Dans le n° 143/144 de Traces

Pierre Charland

11 septembre 2001
...
sous les débris
gisent des corps
pleins de questions
___________________________________________

Daniel Py

Vaisselle - / Deux verres emboîtés / inséparables...

Grande agitation / dans le buisson de lavande / les ailes bourdonnent
______________________________________________

Louis Savary

la mémoire encombrante
vous empêche d'oublier
tout ce que vous aimeriez bien
que les autres
ignorent
de vous
______________________________________________

Jean-Claude Touzeil cité par MFL

Le soir les menhirs / se racontent des histoires / à dormir debout

Voir aussi ci-après
_______________________________________________

Claude Seyve

La poésie
ne vaut
rien
ne vaut
la poésie

(Claude Seyve est décédé en juillet 2001)



Dans le n° 40 de Parterre Verbal

Pascal Boulanger

Des forêts. Au désert comme dans les villes. Où le rebelle vit caché. Sous le masque de quelque profession.

(Citation de Jeanine Baude)
 

Souvent elles reviennent après
longtemps
             sur la page inondée
entre l'ombre
            l'énigme
            la science
                         les vagues de feu
sur lesquelles la pensée danse

(Inédit)
____________________________________
Jean-Claude Touzeil

La Luciole
...
As-tu vu
La luciole
Qui clignote
dans la nuit?

                        C'est peut-être
                        Une ambulance
                        Qui transporte
                        Une souris.

As-tu vu
La luciole
Qui clignote
dans la nuit?

                        C'est peut-être
                        Pour un poète
                        Qu'on emmène
                        Au paradis.
 

Vengeance

Tapis
Sous les feuilles
Les cornichons
Jouent à cache-cache
Avec le jardinier

...
(Inédits)
___________________________________

Jean L'Anselme

Poésie - mode d'emploi

La poésie, on ne sait pas ce que c'est, mais on la reconnaît quand on la rencontre.

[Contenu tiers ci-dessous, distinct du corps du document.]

theorem ignoresHistory_ite {p : State → Prop} [DecidablePred p] (hp : ∀ h s, p (s.withEarlier h) ↔ p s)
    {f g : State → Outcome} (hf : IgnoresHistory f) (hg : IgnoresHistory g) :
    IgnoresHistory fun s => if p s then f s else g s := fun h s => by
  simp only [hp]
  split_ifs
  · exact hf h s
  · exact hg h s

theorem ignoresHistory_whenDue {i : Instr} {k : State → Outcome} (hk : IgnoresHistory k) :
    IgnoresHistory (whenDue i · k) :=
  ignoresHistory_ite (fun _ _ => Iff.rfl) hk (ignoresHistory_refused _)

theorem ignoresHistory_whenAppFree {k : State → Outcome} (hk : IgnoresHistory k) : IgnoresHistory (whenAppFree · k) :=
  ignoresHistory_ite (fun _ _ => Iff.rfl) hk (ignoresHistory_refused _)

theorem ignoresHistory_unlock : IgnoresHistory unlock :=
  ignoresHistory_ite (fun _ _ => Iff.rfl) (ignoresHistory_next fun _ _ => rfl) (ignoresHistory_fault _)

/-! ### The frame instructions -/

theorem ignoresHistory_busXfer (f : Frame) : IgnoresHistory (busXfer f) :=
  ignoresHistory_ite (fun _ _ => Iff.rfl)
    (ignoresHistory_next fun h s =>
      carriesHistory_emit (.sent f) h { s.drewRx with txf := f, rxf := decodeFrame s.cfg.n s.rxBytes })
    (ignoresHistory_fault _)

/-- The shape of the three transfer steps: send a frame, go on to the settle step. -/
theorem ignoresHistory_transfer (frame : Cfg → Frame) (x : TickStep) :
    IgnoresHistory fun s => thenDo (busXfer (frame s.cfg) s) fun t => .next (t.goto x) :=
  ignoresHistory_thenDo (fun h s => ignoresHistory_busXfer (frame s.cfg) h s) fun _ _ => rfl

theorem ignoresHistory_execDatawr (d : List Byte) : IgnoresHistory (execDatawr d) :=
  ignoresHistory_whenDue fun h s => by
    simp only [State.withEarlier_outF, State.withEarlier_ntx]
    cases s.outF.pop s.ntx with
    | none => rfl
    | some popped =>
      obtain ⟨v, rest⟩ := popped
      exact ignoresHistory_ite (p := (v.length ≤ ·.cfg.payloadBytes)) (fun _ _ => Iff.rfl)
        (ignoresHistory_transfer (buildDataWr · v) .wrSettle) (ignoresHistory_fault _) h { s with outF := rest }

theorem carriesHistory_skipCopy (e : Event) : CarriesHistory (·.skipCopy e) := fun h s =>
  congrArg (State.goto · .finish) (carriesHistory_emit (.event e) h s)

theorem carriesHistory_ignoreFrame : CarriesHistory State.ignoreFrame :=
  carriesHistory_ite (fun _ _ => Iff.rfl) (carriesHistory_skipCopy _) (carriesHistory_skipCopy _)

theorem ignoresHistory_inboundCopy (cnt : Nat) (bytes : List Byte) : IgnoresHistory (inboundCopy cnt bytes) :=
  fun h s => by
    rw [inboundCopy_eq, inboundCopy_eq]
    exact ignoresHistory_next (carriesHistory_append _) h { s with inF := _, tpc := .finish }

theorem ignoresHistory_execDatarsp (r : RspFrame) : IgnoresHistory (execDatarsp r) :=
  ignoresHistory_whenDue (ignoresHistory_ite (fun _ _ => Iff.rfl) (ignoresHistory_next (carriesHistory_skipCopy _))
    fun h s => ignoresHistory_inboundCopy _ _ h s)

/-! ### The mode gate -/

theorem carriesHistory_beginPassThrough (b : Word32) (rx tx : Nat) : CarriesHistory (·.beginPassThrough b rx tx) :=
  fun h s => carriesHistory_emit_emit _ _ h { s with mode := .passthrough }

/-- The posting step raises three events after writing other fields, and writes other fields after that (R143). -/
theorem carriesHistory_beginPost (b : Word32) (rx tx : Nat) : CarriesHistory (·.beginPost b rx tx) := fun h s => by
  have hraise : ∀ b e (u : State), (u.withEarlier h).raiseIf b e = (u.raiseIf b e).withEarlier h :=
    fun b e => carriesHistory_raiseIf b e h
  have hallocate : (s.withEarlier h).allocate rx tx = (s.allocate rx tx).withEarlier h := rfl
  simp only [State.beginPost, State.raiseAllocation, hallocate, hraise]
  rfl

theorem ignoresHistory_execBegin (b : Word32) (rx tx : Nat) : IgnoresHistory (execBegin b rx tx) :=
  ignoresHistory_whenAppFree fun h s => by
    simp only [State.withEarlier_mode]
    cases s.mode with
    | uninit =>
      have hentry : CarriesHistory fun s =>
          if s.extOk then s.drewExtOk.beginPassThrough b rx tx else s.drewExtOk.beginPost b rx tx :=
        carriesHistory_ite (fun _ _ => Iff.rfl) (fun h s => carriesHistory_beginPassThrough b rx tx h s.drewExtOk)
          fun h s => carriesHistory_beginPost b rx tx h s.drewExtOk
      exact ignoresHistory_next hentry h s
    | passthrough => exact ignoresHistory_next (carriesHistory_emit_emit _ _) h s
    | bridged => rfl

theorem ignoresHistory_writeFifo (d : List Byte) : IgnoresHistory (writeFifo d) := fun h s => by
  rw [writeFifo_eq, writeFifo_eq]
  exact ignoresHistory_next (carriesHistory_emit _) h { s with outF := _ }

theorem ignoresHistory_execWrite (d : List Byte) : IgnoresHistory (execWrite d) :=
  ignoresHistory_whenAppFree fun h s => by
    simp only [State.withEarlier_mode]
    cases s.mode with
    | passthrough => exact ignoresHistory_next (carriesHistory_emit_emit _ _) h s.drewUartAccepted
    | uninit | bridged => exact ignoresHistory_writeFifo d h s

theorem ignoresHistory_readFifo (len : Nat) : IgnoresHistory (readFifo len) := fun h s => by
  rw [readFifo_eq, readFifo_eq]
  exact ignoresHistory_next (carriesHistory_emit _) h { s with inF := _ }

theorem ignoresHistory_execRead (len : Nat) : IgnoresHistory (execRead len) :=
  ignoresHistory_whenAppFree fun h s => by
    simp only [State.withEarlier_mode]
    cases s.mode with
    | passthrough => exact ignoresHistory_next (carriesHistory_emit_emit _ _) h s.drewUartBytes
    | uninit | bridged => exact ignoresHistory_readFifo len h s

theorem ignoresHistory_execIsext : IgnoresHistory execIsext :=
  ignoresHistory_whenAppFree (ignoresHistory_next fun h s => carriesHistory_emit _ h s)

/-- TRYACQ takes the lock where it is free, and answers whether it did (R151). -/
theorem tryAcquire_eq (s : State) : tryAcquire s =
    .next (if s.lock = .free then s.takeLock.emit (.returned (.bool true)) else s.emit (.returned (.bool false))) := by
  obtain ⟨hl, hk⟩ | ⟨hl, hk⟩ := tryLock_cases s
  · rw [tryAcquire, hk, if_pos hl]
    rfl
  · rw [tryAcquire, hk, if_neg hl]
    rfl

theorem ignoresHistory_tryAcquire : IgnoresHistory tryAcquire := by
  rw [funext tryAcquire_eq]
  exact ignoresHistory_next (carriesHistory_ite (fun _ _ => Iff.rfl)
    (fun h s => carriesHistory_emit _ h s.takeLock) (carriesHistory_emit _))

theorem ignoresHistory_execTryacq : IgnoresHistory execTryacq :=
  ignoresHistory_whenAppFree fun h s => by
    simp only [State.withEarlier_mode]
    cases s.mode with
    | passthrough => exact ignoresHistory_next (carriesHistory_emit_emit _ _) h s.drewUartAcquired
    | uninit | bridged => exact ignoresHistory_tryAcquire h s

theorem ignoresHistory_release : IgnoresHistory release :=
  ignoresHistory_ite (fun _ _ => Iff.rfl)
    (ignoresHistory_thenDo ignoresHistory_unlock (ignoresHistory_next (carriesHistory_emit _)))
    (ignoresHistory_refused _)

theorem ignoresHistory_execRel : IgnoresHistory execRel :=
  ignoresHistory_whenAppFree fun h s => by
    simp only [State.withEarlier_mode]
    cases s.mode with
    | passthrough => exact ignoresHistory_next (carriesHistory_emit_emit _ _) h s
    | uninit | bridged => exact ignoresHistory_release h s

/-! ### The tick engine -/

theorem carriesHistory_enterHandshake : CarriesHistory State.enterHandshake := by
  rw [funext enterHandshake_eq]
  exact carriesHistory_ite (fun _ _ => Iff.rfl) (fun _ _ => rfl) (carriesHistory_emit _)

theorem carriesHistory_enterExchange : CarriesHistory State.enterExchange := by
  rw [funext enterExchange_eq]
  exact carriesHistory_ite (fun _ _ => Iff.rfl) (fun _ _ => rfl) fun h s => carriesHistory_emit _ h s.clearBusy

/-- Row by row of the priority chain (R191). -/
theorem carriesHistory_tickEntry : CarriesHistory State.tickEntry :=
  carriesHistory_ite (fun _ _ => Iff.rfl) (carriesHistory_emit (.event .tickOverlapped)) <|
  carriesHistory_ite (fun _ _ => Iff.rfl) (carriesHistory_emit (.delegated .tick)) <|
  carriesHistory_ite (fun _ _ => Iff.rfl) carriesHistory_enterHandshake <|
  carriesHistory_ite (fun _ _ => Iff.rfl) (carriesHistory_emit (.event .notInitialized)) <|
  carriesHistory_ite (fun _ _ => Iff.rfl) (carriesHistory_emit (.event .rateGated)) carriesHistory_enterExchange

/-- The micro-steps without a frame record nothing, and two of them begin with an Unlock (R176, R187). -/
theorem ignoresHistory_microStep : IgnoresHistory microStep := fun h s => by
  simp only [microStep, State.withEarlier_tpc]
  cases s.tpc with
  | cfgDone | unlock => exact ignoresHistory_thenDo ignoresHistory_unlock (fun _ _ => rfl) h s
  | idle | cfgXfer | cfgSettle | budget | wrXfer | wrSettle | rdXfer | rdSettle | inspect | finish => rfl

/-! ### The dispatcher, the turns and the step -/

theorem ignoresHistory_exec (i : Instr) : IgnoresHistory (exec i) := by
  cases i with
  | cfgbaud b => exact ignoresHistory_whenDue (ignoresHistory_transfer (buildCfgBaud · b) .cfgSettle)
  | datawr d => exact ignoresHistory_execDatawr d
  | datard => exact ignoresHistory_whenDue (ignoresHistory_transfer buildDataRd .rdSettle)
  | datarsp r => exact ignoresHistory_execDatarsp r
  | rd f | wr f | bulk f | k3 f => exact ignoresHistory_whenDue (ignoresHistory_next carriesHistory_ignoreFrame)
  | begin b rx tx => exact ignoresHistory_execBegin b rx tx
  | write d => exact ignoresHistory_execWrite d
  | read n => exact ignoresHistory_execRead n
  | isext => exact ignoresHistory_execIsext
  | tryacq => exact ignoresHistory_execTryacq
  | rel => exact ignoresHistory_execRel
  | tick => exact ignoresHistory_next carriesHistory_tickEntry
  | reserved7 => exact ignoresHistory_refused _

Le poète, c'est quelqu'un qui se lève la nuit pour écrire. D'autres se lèvent pour d'autres raisons mais l'envie est aussi urgente.

Le laid n'est pas si moche, c'est pas ce qu'il y a de pis, c'est avec du laid que je fais mon beurre.

... Un vers trop... poli ne peut pas être au net. Méfiez-vous des vers luisants! ...
___________________________________

Jacques Simonomis

Un militant

Le cierge sur le tonneau de mélinite, les auditeurs n'y croyaient pas. Conférencier-pacifiste-itinérant, j'invitais les états-majors à venir m'écouter en famille. Tous pensaient que la bougie marquait la fin des enchères.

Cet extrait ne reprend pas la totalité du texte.